===== Working data
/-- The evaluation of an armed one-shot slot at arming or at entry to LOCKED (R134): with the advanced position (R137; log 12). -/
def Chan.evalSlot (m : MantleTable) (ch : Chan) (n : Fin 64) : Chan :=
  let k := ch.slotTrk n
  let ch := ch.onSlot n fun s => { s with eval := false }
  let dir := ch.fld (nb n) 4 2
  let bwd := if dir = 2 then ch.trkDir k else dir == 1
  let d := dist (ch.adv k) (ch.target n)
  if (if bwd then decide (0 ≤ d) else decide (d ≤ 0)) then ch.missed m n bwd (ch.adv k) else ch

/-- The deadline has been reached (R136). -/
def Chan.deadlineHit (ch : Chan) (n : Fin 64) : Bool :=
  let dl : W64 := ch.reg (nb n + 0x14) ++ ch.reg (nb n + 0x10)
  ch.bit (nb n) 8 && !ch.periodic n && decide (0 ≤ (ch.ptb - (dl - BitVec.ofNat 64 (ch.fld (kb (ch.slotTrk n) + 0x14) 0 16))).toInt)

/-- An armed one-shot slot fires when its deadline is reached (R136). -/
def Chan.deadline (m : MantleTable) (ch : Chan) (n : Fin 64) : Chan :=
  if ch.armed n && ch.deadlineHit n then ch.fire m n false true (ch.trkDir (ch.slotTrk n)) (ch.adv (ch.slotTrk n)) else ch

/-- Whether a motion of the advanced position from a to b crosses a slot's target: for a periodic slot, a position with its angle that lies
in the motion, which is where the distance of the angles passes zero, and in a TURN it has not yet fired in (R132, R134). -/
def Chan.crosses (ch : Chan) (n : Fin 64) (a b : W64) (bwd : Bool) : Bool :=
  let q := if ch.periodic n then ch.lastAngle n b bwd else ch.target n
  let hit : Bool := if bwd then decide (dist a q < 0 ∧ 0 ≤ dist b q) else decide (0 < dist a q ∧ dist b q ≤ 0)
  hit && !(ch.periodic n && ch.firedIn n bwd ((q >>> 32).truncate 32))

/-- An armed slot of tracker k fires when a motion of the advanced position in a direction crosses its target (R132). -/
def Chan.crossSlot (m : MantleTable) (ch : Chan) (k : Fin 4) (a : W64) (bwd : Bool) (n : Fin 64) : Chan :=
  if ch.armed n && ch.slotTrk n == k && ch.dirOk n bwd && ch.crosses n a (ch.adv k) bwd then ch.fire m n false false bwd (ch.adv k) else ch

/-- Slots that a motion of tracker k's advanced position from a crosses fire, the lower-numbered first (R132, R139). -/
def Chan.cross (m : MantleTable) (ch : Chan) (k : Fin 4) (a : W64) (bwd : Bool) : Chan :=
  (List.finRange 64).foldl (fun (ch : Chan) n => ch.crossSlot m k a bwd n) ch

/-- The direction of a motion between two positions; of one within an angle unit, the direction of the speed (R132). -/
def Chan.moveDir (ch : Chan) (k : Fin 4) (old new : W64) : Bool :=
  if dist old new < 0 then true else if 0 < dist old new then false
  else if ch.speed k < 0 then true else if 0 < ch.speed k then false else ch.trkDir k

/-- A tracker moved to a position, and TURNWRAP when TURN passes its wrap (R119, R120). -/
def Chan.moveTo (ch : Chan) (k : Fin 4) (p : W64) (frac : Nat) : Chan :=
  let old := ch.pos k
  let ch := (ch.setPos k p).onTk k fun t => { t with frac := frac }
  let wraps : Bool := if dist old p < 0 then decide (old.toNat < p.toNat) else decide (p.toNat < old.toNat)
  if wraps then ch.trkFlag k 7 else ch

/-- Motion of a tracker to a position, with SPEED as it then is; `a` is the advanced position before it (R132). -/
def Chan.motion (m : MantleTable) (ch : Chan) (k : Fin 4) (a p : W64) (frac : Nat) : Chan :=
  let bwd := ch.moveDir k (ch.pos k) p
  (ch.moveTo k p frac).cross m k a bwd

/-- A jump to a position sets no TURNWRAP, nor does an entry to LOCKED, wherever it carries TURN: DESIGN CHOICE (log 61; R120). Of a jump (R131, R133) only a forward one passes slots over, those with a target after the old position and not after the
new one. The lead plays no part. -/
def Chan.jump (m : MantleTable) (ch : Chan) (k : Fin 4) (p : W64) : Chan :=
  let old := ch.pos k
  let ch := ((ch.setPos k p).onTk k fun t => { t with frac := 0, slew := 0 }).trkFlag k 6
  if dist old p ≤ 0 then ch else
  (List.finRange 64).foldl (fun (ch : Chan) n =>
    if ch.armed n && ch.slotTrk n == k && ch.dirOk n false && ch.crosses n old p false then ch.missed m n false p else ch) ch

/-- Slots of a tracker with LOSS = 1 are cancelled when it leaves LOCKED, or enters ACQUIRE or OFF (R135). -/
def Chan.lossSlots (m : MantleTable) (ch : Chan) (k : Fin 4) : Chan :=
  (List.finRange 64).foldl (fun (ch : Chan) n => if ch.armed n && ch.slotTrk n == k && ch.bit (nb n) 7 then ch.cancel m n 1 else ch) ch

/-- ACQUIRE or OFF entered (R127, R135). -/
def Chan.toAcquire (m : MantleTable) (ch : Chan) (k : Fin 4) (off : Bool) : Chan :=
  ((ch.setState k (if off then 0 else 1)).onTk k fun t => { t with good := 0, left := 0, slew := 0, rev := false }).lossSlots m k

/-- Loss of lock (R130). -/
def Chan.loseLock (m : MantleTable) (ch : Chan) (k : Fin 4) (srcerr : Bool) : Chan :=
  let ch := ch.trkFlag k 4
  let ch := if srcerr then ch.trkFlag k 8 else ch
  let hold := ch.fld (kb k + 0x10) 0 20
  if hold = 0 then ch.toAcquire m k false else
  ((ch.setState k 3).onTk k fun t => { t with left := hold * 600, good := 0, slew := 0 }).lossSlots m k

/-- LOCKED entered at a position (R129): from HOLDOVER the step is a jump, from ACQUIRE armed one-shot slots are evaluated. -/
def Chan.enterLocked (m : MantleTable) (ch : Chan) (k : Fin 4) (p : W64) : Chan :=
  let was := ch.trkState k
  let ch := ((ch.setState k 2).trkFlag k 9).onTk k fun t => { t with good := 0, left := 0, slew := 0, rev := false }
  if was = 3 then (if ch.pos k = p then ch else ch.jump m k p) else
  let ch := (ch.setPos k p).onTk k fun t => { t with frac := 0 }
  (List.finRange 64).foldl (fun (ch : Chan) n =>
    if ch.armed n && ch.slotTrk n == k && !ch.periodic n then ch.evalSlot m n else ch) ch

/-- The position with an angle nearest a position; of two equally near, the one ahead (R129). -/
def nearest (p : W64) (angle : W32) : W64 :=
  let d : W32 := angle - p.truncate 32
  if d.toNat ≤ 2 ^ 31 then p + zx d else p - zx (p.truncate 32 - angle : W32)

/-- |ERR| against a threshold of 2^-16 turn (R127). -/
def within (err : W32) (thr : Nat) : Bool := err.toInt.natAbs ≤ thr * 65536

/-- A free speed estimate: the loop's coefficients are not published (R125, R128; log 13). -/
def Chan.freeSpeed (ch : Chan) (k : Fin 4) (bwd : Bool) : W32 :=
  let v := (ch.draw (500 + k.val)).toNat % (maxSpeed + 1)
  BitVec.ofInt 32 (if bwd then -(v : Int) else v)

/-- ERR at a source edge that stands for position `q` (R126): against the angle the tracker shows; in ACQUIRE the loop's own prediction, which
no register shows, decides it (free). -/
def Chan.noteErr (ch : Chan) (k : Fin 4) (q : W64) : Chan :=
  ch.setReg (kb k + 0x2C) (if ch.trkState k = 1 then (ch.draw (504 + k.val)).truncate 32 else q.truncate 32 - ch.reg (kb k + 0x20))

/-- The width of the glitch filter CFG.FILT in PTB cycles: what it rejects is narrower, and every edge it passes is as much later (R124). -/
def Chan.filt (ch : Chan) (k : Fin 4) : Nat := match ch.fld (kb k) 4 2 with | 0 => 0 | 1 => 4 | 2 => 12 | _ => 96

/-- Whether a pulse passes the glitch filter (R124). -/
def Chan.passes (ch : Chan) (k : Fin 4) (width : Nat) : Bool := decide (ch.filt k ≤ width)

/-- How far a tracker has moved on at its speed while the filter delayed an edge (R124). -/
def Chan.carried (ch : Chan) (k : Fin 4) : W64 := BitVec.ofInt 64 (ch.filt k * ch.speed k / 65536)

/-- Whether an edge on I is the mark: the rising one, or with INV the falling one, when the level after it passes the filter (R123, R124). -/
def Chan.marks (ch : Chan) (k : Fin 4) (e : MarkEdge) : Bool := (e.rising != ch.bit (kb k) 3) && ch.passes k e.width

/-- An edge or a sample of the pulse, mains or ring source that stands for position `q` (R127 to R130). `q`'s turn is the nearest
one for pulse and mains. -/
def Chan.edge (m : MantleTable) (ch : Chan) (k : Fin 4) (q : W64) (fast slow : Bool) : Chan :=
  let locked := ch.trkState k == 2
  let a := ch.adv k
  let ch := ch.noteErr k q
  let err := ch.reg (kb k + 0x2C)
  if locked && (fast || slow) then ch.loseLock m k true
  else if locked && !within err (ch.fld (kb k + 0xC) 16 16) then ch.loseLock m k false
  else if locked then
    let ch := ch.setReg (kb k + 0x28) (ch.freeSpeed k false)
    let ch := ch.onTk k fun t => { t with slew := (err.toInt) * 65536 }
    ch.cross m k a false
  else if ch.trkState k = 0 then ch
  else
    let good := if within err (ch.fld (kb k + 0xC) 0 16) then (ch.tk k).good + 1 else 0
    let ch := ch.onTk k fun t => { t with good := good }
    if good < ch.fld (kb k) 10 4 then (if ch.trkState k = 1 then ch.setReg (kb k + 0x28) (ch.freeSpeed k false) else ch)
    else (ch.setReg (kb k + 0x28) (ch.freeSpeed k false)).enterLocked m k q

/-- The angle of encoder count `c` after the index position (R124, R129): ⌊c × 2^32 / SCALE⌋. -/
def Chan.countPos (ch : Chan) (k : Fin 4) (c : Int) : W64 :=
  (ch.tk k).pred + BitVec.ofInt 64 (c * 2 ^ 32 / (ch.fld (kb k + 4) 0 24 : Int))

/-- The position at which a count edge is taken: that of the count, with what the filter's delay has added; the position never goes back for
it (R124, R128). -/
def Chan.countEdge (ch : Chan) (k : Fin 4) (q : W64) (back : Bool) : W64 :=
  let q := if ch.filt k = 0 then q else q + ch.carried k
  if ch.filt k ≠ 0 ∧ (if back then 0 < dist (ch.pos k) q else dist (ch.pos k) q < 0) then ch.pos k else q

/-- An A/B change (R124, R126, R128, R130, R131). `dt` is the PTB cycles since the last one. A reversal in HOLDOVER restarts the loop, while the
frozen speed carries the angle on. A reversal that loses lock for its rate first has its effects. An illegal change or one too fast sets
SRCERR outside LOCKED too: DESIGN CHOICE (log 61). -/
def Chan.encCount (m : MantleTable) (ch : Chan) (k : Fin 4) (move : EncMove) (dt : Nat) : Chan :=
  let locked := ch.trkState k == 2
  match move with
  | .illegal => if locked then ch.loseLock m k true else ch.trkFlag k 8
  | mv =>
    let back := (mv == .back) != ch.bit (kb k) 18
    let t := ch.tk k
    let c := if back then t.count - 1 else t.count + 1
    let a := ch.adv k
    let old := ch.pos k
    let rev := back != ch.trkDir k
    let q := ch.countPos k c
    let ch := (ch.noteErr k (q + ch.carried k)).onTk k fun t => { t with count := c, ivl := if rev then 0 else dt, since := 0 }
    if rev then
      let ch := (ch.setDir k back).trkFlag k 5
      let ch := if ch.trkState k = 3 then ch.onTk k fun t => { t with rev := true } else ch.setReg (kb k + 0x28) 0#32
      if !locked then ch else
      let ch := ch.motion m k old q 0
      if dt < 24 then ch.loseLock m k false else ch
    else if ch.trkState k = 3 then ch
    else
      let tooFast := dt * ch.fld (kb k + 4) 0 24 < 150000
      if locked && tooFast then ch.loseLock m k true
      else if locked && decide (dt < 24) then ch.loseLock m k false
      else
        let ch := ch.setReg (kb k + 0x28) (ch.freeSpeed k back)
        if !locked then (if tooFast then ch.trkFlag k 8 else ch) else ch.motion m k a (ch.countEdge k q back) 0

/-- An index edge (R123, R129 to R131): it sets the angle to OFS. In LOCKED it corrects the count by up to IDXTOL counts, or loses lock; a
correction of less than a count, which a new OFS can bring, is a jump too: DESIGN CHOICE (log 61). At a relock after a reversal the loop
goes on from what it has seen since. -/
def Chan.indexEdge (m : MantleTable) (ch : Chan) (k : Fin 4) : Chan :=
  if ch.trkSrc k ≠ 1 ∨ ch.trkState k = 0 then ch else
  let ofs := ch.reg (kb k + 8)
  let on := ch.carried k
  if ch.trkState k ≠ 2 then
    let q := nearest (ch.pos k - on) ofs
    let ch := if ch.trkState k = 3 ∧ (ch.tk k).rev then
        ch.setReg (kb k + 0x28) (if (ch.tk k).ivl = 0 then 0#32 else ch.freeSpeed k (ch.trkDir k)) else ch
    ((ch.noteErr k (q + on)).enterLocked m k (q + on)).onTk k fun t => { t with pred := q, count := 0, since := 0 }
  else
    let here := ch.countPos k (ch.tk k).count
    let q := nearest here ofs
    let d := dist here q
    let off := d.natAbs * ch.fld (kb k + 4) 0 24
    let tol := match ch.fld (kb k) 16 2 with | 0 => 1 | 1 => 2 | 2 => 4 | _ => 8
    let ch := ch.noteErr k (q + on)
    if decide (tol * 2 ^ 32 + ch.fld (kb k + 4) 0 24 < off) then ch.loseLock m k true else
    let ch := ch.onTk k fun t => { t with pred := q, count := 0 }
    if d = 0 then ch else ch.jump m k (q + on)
==========
===== Working data
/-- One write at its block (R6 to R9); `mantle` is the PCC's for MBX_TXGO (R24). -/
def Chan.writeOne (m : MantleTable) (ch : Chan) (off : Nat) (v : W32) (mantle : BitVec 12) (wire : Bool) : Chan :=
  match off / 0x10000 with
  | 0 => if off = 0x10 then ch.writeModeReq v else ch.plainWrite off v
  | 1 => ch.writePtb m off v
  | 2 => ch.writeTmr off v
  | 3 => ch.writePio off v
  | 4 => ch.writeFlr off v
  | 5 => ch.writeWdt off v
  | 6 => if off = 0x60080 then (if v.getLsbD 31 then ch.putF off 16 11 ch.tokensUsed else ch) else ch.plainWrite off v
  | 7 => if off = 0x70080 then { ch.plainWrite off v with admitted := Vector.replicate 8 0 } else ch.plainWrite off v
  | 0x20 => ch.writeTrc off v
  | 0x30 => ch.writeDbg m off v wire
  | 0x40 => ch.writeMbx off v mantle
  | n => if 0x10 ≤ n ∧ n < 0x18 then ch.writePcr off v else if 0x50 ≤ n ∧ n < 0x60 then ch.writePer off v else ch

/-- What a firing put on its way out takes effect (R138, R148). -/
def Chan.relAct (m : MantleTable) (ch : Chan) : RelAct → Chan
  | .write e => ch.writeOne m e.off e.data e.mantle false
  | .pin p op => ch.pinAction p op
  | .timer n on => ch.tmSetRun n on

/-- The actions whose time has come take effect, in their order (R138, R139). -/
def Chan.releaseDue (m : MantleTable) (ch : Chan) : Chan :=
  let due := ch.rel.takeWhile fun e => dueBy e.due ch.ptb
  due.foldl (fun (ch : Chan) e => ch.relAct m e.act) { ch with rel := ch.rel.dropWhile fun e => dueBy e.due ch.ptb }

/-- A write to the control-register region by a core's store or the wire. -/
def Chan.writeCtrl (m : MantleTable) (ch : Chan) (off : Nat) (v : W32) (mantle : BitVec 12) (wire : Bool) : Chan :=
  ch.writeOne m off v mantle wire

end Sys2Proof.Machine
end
==========
===== Working data
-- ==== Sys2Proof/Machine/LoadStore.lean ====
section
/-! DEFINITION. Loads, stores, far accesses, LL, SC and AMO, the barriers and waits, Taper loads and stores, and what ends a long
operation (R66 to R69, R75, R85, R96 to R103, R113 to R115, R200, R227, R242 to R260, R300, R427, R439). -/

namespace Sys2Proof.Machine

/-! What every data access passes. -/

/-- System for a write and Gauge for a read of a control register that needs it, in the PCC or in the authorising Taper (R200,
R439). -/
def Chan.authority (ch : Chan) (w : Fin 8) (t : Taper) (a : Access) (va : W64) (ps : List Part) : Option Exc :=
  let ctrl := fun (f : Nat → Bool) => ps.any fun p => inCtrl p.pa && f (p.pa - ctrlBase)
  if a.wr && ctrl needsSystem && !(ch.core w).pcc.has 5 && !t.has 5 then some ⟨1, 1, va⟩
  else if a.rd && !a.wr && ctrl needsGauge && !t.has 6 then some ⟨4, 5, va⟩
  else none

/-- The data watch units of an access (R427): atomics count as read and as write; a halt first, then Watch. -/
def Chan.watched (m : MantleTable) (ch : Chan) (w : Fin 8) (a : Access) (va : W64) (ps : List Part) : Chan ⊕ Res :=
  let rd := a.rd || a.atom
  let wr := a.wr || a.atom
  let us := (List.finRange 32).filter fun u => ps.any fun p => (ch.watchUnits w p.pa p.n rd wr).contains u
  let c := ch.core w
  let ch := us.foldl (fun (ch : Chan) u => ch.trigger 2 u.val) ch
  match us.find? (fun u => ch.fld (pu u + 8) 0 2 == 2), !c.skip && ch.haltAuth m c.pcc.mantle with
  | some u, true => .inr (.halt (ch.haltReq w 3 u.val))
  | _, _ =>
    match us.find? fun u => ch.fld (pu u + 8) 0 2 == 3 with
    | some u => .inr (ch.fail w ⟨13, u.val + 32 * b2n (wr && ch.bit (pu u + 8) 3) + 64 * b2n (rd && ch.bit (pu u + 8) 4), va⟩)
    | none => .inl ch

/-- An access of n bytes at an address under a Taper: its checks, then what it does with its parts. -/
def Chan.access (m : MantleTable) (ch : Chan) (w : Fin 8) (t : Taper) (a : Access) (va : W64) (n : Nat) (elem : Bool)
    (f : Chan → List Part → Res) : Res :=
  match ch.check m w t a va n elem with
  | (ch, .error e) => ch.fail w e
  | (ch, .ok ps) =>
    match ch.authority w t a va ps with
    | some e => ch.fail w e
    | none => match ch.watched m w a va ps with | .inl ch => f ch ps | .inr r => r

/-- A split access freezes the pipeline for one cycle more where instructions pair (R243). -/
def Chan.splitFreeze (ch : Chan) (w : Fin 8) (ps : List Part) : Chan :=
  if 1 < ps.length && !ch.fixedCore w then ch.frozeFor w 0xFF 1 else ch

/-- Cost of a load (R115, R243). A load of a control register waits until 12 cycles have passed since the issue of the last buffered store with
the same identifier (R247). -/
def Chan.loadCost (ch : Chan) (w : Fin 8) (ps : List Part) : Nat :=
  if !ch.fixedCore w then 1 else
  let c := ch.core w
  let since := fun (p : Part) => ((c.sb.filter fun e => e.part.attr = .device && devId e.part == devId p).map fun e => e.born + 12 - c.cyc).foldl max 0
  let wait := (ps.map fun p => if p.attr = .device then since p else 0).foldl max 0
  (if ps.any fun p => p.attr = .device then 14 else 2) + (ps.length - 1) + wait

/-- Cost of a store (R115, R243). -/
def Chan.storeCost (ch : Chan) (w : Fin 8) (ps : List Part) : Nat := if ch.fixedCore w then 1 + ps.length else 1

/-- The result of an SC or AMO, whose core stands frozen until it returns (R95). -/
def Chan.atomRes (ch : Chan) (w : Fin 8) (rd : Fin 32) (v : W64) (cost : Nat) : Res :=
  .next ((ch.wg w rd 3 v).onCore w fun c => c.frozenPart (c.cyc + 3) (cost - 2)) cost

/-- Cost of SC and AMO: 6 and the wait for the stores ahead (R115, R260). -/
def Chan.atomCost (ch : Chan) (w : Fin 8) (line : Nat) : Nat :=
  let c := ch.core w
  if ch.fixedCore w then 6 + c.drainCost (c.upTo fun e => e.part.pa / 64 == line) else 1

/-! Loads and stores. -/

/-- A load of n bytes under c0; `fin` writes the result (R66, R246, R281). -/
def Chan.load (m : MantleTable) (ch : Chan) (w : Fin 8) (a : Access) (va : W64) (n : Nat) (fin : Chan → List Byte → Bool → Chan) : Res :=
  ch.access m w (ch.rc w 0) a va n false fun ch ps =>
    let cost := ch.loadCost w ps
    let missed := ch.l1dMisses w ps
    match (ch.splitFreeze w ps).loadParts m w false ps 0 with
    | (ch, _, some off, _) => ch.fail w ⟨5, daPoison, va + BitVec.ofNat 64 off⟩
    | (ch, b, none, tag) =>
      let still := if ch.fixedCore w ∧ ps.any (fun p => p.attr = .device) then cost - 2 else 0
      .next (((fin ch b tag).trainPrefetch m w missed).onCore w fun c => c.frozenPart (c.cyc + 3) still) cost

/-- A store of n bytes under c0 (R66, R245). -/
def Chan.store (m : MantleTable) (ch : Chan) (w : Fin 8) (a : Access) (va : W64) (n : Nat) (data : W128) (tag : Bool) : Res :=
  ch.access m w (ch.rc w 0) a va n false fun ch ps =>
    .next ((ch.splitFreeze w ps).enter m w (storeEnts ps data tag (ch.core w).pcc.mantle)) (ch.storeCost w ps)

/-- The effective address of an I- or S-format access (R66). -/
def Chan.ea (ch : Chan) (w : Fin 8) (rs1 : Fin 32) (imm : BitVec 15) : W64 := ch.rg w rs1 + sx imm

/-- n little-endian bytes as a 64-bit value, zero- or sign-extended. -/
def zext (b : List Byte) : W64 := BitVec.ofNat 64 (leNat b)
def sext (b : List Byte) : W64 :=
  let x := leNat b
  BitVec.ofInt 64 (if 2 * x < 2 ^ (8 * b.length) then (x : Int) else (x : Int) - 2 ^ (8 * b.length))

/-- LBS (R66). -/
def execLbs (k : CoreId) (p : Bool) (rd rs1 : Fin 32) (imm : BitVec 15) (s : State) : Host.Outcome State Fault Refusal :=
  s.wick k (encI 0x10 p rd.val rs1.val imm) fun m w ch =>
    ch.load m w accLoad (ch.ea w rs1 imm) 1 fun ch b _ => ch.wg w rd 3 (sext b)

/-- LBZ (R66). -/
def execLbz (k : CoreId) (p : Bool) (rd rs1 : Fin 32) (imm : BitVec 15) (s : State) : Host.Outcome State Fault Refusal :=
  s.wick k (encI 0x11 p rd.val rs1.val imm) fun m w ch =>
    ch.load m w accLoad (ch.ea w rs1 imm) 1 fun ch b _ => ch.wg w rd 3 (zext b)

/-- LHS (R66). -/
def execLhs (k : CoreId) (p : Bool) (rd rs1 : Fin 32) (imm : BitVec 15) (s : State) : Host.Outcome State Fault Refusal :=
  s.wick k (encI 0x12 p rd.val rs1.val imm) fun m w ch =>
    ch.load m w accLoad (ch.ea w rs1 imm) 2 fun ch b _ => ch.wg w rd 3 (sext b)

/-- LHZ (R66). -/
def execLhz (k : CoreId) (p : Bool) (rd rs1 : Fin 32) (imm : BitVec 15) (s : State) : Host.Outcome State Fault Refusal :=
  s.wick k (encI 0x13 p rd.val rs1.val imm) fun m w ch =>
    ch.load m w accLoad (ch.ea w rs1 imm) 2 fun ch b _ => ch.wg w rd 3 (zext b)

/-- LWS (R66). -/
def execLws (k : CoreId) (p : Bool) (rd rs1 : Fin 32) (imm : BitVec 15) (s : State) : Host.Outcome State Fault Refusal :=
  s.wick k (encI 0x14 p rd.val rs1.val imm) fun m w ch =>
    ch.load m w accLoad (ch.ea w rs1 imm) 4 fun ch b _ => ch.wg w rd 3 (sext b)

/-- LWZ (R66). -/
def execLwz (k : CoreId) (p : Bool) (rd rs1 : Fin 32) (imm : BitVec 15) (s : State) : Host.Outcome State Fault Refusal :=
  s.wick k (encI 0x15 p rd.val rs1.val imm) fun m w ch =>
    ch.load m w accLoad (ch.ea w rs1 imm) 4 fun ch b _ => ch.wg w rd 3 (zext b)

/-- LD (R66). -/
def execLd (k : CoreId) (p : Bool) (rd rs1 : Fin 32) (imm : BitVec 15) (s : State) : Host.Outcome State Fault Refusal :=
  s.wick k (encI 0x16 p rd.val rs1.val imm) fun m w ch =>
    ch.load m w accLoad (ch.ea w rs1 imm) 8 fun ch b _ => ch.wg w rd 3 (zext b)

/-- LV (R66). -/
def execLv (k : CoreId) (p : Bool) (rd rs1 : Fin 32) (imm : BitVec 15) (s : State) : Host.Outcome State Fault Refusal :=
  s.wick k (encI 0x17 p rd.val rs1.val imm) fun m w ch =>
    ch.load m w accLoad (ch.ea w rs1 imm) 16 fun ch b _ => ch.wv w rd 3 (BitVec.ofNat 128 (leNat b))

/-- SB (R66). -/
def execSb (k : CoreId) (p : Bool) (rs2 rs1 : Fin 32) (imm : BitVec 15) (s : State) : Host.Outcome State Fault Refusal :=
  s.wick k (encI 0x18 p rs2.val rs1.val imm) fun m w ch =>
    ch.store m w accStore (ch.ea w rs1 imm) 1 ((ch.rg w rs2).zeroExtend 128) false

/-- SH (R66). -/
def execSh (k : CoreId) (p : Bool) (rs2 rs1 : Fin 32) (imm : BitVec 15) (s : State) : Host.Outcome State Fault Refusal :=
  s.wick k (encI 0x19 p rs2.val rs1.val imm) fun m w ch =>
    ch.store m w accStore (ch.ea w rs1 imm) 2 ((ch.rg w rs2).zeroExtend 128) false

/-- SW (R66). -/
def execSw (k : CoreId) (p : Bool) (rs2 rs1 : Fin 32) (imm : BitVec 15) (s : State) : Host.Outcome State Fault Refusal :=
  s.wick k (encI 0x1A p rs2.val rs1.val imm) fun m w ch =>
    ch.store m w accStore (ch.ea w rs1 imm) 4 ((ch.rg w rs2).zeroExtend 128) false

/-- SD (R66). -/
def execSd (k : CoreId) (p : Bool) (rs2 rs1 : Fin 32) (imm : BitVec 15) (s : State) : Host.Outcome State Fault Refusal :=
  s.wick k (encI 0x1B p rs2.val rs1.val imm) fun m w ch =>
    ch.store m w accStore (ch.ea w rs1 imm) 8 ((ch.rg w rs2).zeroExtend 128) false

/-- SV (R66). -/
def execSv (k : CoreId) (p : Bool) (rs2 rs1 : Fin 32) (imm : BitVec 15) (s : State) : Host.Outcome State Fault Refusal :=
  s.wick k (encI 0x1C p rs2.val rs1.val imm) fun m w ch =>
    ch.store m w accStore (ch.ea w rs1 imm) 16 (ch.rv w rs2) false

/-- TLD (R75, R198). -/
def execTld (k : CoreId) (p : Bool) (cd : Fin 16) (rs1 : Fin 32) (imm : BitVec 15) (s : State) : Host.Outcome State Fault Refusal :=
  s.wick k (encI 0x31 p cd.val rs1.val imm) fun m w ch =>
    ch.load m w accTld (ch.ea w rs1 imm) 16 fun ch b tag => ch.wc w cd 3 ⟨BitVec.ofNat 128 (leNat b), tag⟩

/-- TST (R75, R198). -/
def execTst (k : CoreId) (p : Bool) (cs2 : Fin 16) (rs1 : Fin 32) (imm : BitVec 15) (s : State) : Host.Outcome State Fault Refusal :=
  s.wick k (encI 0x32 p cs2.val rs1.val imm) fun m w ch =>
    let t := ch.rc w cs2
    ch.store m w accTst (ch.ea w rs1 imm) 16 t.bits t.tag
==========
_Task directions:_
Only the lines above from the one with "match (ch.splitFreeze w" up to and including the one with "let still := if" should be repeated, exactly as written.

_Response to the exercise:_
    match (ch.splitFreeze w ps).loadParts m w false ps 0 with
    | (ch, _, some off, _) => ch.fail w ⟨5, daPoison, va + BitVec.ofNat 64 off⟩
    | (ch, b, none, tag) =>
      let still := if ch.fixedCore w ∧ ps.any (fun p => p.attr = .device) then cost - 2 else 0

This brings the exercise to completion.